__Problem to work on__: From the data below, return the exact lines starting at the line containing "What a station" and ending at the line containing "hand-offs to the", both included, and nothing else.

__Task data__:
● ● ● ● ● ● ●

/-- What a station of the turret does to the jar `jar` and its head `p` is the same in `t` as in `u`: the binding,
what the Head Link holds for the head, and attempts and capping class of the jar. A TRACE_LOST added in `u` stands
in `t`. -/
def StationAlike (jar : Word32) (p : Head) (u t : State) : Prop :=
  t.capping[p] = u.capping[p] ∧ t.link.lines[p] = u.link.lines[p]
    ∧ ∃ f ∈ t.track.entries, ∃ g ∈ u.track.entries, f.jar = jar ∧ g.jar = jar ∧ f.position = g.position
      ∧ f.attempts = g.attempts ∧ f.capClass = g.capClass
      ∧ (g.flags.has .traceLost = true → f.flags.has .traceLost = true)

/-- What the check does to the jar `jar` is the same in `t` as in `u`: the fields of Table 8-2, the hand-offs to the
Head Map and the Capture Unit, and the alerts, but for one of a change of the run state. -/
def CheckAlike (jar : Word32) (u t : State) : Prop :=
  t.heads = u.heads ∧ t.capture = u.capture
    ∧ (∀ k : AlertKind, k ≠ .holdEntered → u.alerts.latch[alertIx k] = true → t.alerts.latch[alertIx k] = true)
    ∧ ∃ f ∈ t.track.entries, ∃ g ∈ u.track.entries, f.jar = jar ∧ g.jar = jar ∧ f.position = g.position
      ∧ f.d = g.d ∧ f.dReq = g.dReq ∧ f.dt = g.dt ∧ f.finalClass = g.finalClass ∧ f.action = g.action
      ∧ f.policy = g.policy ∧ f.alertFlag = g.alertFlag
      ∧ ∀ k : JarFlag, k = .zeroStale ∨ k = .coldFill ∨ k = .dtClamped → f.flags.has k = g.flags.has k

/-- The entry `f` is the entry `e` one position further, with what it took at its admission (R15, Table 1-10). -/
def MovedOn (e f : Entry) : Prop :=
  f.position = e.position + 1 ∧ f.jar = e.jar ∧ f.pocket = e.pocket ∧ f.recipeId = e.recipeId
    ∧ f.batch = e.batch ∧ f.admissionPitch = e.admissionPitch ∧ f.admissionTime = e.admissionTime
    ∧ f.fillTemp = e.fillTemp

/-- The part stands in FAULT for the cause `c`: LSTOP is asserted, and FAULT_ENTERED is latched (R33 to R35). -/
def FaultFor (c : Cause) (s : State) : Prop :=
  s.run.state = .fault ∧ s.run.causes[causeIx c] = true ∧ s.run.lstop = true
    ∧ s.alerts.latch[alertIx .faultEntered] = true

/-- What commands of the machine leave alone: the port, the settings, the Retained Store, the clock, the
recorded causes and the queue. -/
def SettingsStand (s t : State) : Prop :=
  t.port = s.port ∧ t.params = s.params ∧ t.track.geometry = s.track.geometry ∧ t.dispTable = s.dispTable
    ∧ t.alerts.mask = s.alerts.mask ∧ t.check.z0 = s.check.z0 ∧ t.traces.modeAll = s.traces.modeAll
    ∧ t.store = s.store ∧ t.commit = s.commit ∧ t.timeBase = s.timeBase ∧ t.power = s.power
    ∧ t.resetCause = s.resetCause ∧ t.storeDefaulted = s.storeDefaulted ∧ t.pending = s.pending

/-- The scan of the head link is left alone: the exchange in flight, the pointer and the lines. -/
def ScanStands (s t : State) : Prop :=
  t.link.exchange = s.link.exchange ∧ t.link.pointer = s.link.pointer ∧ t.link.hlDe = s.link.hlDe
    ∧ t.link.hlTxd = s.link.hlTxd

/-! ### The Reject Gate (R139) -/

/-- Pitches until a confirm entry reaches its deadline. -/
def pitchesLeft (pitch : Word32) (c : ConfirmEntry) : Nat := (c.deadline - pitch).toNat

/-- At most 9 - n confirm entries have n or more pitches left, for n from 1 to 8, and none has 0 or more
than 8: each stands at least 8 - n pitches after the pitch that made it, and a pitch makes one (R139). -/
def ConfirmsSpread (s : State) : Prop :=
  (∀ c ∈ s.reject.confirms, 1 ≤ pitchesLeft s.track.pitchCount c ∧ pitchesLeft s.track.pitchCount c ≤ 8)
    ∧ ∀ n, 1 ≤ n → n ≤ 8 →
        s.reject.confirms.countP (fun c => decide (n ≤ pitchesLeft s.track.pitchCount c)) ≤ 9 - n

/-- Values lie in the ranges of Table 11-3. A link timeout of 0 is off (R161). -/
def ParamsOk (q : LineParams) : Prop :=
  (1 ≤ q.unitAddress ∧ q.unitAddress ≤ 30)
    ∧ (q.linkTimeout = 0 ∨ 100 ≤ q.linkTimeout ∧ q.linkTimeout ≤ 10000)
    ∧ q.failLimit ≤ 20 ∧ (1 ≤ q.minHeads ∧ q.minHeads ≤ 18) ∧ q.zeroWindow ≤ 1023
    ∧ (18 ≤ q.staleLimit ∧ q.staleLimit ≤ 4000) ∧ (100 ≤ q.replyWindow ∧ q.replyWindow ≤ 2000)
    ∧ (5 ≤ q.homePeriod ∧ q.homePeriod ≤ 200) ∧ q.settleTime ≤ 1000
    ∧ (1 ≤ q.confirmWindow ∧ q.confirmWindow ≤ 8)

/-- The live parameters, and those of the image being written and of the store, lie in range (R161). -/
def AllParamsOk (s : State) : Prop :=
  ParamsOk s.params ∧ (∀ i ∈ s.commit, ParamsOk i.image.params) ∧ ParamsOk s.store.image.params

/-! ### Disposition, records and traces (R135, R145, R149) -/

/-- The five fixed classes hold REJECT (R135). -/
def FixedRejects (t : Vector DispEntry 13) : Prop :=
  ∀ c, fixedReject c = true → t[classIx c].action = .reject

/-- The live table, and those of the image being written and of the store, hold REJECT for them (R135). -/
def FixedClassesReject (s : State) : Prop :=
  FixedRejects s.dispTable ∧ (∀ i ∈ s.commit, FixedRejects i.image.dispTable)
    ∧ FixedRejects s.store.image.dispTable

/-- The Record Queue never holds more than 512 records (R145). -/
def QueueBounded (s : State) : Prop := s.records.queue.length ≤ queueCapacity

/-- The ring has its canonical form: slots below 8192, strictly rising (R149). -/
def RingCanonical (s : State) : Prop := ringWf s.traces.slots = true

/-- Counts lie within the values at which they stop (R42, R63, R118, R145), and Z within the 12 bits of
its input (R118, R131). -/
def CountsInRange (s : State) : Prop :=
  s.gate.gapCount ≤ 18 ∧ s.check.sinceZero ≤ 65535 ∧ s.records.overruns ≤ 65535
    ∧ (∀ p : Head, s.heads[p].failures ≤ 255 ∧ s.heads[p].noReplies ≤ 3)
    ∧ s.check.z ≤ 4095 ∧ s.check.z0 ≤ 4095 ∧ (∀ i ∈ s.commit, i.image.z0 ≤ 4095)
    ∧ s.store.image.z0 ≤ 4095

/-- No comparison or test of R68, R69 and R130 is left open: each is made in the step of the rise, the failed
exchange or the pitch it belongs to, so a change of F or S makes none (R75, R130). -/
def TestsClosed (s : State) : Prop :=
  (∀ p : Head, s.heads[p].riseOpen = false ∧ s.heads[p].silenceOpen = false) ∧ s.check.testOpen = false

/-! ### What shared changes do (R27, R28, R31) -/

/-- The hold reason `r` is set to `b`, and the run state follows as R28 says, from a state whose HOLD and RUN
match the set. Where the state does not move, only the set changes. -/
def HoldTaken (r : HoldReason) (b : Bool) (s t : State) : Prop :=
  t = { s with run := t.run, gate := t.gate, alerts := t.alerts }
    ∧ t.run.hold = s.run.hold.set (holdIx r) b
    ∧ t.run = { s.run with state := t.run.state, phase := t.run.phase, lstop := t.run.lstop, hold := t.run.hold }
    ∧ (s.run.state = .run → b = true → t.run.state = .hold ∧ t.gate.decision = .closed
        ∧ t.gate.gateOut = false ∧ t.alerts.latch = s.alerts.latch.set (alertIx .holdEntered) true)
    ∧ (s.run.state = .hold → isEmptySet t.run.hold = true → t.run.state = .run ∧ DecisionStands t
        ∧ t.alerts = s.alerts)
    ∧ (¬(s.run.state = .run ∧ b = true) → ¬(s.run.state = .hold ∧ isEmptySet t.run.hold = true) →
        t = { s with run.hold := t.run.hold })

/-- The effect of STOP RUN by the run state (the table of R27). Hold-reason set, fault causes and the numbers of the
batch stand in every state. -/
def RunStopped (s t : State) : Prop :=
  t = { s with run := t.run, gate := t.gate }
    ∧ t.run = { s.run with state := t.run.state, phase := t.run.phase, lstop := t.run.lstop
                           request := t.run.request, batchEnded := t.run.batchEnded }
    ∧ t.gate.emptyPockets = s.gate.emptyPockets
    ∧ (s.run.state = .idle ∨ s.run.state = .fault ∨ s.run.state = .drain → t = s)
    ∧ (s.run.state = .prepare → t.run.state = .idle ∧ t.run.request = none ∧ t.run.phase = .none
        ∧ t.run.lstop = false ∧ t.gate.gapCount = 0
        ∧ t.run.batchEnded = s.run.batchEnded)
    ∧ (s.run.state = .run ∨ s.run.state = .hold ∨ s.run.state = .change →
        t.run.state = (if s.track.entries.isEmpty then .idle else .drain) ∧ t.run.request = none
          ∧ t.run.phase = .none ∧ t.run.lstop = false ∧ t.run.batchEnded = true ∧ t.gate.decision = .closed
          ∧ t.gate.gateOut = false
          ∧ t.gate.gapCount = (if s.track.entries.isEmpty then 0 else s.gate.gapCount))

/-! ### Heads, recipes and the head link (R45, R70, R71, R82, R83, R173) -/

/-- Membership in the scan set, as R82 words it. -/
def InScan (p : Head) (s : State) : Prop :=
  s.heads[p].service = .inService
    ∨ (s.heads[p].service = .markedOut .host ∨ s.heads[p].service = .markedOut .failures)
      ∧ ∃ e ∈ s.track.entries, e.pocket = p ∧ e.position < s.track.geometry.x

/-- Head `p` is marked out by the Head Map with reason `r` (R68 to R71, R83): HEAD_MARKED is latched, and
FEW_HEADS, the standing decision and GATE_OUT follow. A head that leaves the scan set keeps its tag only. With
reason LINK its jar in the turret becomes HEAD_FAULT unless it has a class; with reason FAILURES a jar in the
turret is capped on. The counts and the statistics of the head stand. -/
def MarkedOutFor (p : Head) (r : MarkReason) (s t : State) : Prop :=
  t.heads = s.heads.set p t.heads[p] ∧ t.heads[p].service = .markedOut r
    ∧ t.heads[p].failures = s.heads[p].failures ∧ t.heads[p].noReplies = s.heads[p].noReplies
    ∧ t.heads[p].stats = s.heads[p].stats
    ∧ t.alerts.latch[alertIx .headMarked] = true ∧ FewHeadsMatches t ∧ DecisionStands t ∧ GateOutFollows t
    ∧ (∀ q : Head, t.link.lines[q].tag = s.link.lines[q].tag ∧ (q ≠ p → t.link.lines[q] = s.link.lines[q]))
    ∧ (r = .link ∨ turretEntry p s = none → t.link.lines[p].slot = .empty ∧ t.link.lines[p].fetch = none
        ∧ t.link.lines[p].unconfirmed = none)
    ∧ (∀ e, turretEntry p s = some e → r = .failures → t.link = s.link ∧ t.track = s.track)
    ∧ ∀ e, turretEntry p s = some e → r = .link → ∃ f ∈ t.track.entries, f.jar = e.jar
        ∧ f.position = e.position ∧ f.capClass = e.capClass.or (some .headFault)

● ● ● ● ● ● ●

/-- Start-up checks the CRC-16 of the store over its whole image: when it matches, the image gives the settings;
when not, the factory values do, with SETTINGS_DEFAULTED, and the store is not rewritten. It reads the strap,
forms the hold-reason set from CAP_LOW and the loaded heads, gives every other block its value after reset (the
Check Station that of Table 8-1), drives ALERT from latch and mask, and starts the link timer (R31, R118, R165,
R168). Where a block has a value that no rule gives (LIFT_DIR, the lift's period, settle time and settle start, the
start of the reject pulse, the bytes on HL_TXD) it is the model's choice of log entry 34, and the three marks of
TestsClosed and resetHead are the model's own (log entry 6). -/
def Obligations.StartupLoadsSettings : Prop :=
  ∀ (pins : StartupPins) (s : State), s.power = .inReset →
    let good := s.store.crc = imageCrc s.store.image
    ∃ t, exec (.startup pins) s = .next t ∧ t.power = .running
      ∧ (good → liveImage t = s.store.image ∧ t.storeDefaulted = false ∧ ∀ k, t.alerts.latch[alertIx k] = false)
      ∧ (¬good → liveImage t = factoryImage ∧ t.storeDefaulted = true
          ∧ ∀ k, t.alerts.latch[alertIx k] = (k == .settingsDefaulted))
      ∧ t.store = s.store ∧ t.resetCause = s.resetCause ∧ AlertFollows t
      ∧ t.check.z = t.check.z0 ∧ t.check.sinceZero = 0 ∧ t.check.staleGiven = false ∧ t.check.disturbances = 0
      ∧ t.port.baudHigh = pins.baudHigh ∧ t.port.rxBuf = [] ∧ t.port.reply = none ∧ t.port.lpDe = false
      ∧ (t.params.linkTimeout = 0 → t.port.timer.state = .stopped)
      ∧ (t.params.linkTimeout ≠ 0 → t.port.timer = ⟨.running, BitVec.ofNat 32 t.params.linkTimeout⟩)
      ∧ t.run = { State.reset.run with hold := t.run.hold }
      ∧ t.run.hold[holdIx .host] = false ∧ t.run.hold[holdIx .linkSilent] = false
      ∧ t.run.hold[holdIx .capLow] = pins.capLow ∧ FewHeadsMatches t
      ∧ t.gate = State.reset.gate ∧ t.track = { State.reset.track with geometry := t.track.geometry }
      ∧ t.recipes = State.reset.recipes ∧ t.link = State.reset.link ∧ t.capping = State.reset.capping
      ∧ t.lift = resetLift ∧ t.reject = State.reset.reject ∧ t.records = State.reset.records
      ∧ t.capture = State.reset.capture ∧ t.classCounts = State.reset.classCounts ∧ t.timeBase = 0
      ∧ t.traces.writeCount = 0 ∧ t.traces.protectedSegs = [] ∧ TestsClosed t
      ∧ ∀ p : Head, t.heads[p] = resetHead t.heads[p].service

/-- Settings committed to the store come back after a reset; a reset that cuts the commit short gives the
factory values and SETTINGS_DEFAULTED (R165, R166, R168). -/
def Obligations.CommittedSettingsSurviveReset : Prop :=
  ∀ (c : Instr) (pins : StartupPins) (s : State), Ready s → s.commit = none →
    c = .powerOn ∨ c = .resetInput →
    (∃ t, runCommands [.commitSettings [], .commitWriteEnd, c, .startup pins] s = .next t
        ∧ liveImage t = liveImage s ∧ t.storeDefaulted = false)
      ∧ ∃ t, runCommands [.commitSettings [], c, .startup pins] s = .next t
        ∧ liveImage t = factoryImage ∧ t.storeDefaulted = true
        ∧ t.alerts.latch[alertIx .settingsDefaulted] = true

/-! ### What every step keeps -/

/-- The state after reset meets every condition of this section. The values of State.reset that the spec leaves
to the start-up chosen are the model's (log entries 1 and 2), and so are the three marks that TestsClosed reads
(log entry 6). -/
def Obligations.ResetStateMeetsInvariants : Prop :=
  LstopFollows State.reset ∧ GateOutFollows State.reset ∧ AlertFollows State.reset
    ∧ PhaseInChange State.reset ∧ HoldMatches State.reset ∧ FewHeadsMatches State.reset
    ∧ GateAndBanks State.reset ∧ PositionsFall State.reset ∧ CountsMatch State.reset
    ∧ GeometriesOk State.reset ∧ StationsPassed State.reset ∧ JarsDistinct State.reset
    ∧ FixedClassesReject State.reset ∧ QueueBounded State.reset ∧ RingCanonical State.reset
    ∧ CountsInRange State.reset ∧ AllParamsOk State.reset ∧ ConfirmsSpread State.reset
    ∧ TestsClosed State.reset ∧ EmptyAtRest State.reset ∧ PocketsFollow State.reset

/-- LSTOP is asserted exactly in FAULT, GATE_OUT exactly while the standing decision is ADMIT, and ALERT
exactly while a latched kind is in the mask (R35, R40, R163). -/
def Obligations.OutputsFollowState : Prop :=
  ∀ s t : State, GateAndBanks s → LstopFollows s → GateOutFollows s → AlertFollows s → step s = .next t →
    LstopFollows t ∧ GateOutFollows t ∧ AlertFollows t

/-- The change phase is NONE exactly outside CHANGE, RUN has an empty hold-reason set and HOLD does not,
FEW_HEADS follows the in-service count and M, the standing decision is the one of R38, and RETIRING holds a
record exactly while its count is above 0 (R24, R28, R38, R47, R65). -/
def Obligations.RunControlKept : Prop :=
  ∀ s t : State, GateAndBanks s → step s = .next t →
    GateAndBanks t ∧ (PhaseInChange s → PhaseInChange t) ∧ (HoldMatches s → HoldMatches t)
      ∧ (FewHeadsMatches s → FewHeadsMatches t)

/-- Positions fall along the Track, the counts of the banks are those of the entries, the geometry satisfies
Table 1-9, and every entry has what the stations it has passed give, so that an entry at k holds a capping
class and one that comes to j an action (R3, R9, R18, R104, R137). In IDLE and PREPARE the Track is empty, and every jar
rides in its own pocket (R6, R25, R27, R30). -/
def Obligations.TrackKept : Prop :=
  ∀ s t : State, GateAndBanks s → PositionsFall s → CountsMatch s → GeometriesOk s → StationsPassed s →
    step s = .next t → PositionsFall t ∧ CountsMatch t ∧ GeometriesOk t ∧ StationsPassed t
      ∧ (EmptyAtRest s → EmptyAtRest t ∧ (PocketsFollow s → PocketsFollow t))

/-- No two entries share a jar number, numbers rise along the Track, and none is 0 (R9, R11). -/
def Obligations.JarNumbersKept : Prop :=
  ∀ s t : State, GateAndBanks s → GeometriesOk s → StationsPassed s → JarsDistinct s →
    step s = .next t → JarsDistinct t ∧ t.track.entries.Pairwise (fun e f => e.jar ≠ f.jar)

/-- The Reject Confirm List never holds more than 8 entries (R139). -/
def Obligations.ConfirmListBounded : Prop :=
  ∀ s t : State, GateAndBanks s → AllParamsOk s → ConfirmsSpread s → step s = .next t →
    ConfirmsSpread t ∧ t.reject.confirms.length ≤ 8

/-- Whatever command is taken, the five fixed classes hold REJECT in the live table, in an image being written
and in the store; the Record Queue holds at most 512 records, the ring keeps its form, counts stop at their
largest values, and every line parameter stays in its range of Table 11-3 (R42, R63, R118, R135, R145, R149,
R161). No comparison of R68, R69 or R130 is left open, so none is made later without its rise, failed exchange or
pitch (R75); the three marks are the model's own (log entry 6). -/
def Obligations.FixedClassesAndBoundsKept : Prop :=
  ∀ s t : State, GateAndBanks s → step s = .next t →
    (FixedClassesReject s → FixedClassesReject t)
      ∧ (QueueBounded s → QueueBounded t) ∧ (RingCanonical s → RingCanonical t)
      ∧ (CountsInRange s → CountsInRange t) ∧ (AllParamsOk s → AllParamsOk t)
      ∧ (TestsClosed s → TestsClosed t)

● ● ● ● ● ● ●

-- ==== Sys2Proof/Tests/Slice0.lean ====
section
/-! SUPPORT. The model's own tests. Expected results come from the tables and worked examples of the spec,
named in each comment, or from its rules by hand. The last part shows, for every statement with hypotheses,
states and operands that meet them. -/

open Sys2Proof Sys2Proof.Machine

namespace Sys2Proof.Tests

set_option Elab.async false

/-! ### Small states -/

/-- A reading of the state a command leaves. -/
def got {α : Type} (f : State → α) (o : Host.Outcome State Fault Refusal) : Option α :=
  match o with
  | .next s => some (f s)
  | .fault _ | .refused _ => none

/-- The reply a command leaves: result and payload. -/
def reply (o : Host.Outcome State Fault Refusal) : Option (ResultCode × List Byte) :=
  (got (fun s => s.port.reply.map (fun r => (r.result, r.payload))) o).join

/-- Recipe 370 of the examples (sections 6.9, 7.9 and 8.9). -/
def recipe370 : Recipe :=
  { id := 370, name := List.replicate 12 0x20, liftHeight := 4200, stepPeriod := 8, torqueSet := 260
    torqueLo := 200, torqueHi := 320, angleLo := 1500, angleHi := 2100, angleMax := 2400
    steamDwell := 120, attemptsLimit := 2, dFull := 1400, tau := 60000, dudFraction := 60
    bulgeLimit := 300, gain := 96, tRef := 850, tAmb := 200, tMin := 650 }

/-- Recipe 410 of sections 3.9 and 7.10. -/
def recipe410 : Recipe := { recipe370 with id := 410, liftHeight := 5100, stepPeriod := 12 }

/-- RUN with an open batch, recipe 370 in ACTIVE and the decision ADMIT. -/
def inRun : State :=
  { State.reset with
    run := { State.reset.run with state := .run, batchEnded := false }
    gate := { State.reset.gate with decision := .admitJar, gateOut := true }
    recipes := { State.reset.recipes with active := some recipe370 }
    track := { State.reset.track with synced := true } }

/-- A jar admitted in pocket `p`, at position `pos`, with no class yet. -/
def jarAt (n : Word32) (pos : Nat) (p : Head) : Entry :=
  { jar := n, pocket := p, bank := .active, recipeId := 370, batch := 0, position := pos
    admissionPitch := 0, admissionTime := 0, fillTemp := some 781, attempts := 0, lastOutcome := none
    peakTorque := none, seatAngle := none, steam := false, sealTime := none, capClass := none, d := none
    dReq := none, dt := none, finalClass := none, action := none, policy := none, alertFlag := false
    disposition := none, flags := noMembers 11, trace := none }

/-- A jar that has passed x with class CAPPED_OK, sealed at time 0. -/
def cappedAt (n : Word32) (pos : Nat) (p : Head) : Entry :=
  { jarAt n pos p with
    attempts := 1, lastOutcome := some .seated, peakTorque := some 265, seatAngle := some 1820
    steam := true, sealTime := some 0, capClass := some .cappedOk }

● ● ● ● ● ● ●

__Task answer__:
/-- What a station of the turret does to the jar `jar` and its head `p` is the same in `t` as in `u`: the binding,
what the Head Link holds for the head, and attempts and capping class of the jar. A TRACE_LOST added in `u` stands
in `t`. -/
def StationAlike (jar : Word32) (p : Head) (u t : State) : Prop :=
  t.capping[p] = u.capping[p] ∧ t.link.lines[p] = u.link.lines[p]
    ∧ ∃ f ∈ t.track.entries, ∃ g ∈ u.track.entries, f.jar = jar ∧ g.jar = jar ∧ f.position = g.position
      ∧ f.attempts = g.attempts ∧ f.capClass = g.capClass
      ∧ (g.flags.has .traceLost = true → f.flags.has .traceLost = true)

/-- What the check does to the jar `jar` is the same in `t` as in `u`: the fields of Table 8-2, the hand-offs to the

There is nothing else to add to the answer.